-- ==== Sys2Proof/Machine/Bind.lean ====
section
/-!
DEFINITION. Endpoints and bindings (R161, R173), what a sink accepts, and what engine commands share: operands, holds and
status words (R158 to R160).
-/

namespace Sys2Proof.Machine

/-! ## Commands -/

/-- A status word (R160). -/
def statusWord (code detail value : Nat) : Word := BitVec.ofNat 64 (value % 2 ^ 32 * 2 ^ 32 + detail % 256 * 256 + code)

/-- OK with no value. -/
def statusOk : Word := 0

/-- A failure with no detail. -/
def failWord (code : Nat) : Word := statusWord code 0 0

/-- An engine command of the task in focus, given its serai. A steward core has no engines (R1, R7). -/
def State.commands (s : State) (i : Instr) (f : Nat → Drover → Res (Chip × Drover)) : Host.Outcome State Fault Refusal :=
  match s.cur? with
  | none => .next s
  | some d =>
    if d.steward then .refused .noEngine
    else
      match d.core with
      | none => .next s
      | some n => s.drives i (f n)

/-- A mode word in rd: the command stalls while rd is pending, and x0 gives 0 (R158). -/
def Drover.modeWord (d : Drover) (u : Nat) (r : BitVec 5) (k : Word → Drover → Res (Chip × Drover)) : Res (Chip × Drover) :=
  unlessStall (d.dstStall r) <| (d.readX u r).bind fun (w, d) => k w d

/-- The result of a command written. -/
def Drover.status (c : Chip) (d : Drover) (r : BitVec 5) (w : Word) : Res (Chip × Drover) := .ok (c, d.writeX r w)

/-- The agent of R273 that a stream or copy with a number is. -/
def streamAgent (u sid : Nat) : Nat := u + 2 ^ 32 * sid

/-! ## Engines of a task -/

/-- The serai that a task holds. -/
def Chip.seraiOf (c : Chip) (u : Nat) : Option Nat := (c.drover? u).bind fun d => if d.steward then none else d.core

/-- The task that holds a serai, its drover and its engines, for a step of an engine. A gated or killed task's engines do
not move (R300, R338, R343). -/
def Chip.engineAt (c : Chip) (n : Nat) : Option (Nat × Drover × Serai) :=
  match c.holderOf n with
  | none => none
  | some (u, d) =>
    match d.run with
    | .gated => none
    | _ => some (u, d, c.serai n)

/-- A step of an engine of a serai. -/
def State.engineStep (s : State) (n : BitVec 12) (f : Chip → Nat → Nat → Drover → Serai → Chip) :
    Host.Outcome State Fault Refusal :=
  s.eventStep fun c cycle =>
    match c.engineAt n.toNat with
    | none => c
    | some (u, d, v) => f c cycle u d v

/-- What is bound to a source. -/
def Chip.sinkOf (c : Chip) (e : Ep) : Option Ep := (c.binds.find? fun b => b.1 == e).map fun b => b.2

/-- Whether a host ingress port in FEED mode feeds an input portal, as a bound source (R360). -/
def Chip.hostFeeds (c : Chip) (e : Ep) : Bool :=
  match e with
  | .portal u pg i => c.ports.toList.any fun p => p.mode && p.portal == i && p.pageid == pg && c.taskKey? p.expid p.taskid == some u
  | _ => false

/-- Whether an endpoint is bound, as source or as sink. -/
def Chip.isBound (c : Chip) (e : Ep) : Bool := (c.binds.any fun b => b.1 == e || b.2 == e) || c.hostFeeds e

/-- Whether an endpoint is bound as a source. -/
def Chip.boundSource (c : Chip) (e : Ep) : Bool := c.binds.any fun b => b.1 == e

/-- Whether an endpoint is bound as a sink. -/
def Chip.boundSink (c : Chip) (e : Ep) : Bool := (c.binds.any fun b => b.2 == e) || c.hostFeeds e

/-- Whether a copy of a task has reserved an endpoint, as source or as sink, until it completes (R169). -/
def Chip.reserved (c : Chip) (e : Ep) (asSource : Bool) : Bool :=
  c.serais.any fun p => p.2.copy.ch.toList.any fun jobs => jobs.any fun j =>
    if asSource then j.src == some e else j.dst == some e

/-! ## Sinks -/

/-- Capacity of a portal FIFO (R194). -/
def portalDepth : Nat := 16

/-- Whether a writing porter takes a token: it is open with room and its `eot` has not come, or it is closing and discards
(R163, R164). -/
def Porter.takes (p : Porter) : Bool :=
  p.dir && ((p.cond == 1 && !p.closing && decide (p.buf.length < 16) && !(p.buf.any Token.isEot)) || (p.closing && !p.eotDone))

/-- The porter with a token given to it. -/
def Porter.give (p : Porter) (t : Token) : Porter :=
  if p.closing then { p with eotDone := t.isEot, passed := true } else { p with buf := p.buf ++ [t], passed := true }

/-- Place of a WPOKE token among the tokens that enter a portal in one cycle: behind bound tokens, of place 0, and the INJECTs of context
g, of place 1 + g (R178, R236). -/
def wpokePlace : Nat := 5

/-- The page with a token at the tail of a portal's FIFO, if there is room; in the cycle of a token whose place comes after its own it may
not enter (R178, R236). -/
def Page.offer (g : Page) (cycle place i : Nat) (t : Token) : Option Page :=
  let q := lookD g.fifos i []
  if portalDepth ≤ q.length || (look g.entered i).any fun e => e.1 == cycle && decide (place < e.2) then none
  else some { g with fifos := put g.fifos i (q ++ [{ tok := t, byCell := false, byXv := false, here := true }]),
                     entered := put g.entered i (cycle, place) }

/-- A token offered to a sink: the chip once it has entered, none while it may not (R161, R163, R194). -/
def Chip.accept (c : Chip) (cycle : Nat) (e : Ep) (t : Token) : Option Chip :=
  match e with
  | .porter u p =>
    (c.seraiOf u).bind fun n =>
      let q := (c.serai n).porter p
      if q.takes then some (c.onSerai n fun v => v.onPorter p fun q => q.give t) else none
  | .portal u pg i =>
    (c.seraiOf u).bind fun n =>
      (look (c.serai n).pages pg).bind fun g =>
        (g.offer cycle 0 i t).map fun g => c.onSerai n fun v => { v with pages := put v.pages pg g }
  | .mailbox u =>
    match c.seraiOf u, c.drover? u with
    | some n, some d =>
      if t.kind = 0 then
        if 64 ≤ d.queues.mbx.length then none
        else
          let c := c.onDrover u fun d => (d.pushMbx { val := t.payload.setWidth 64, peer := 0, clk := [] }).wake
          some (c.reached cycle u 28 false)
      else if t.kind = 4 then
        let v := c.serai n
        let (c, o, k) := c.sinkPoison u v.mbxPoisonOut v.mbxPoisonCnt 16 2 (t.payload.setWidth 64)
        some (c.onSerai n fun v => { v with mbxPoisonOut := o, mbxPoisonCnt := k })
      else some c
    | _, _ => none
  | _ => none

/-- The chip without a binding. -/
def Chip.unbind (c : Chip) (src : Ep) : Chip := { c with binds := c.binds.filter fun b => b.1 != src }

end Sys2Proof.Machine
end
# # #
#### Aim of the task
What lines of the material above hold the string "isEot"? Please copy them.

#### Your response
  p.dir && ((p.cond == 1 && !p.closing && decide (p.buf.length < 16) && !(p.buf.any Token.isEot)) || (p.closing && !p.eotDone))
  if p.closing then { p with eotDone := t.isEot, passed := true } else { p with buf := p.buf ++ [t], passed := true }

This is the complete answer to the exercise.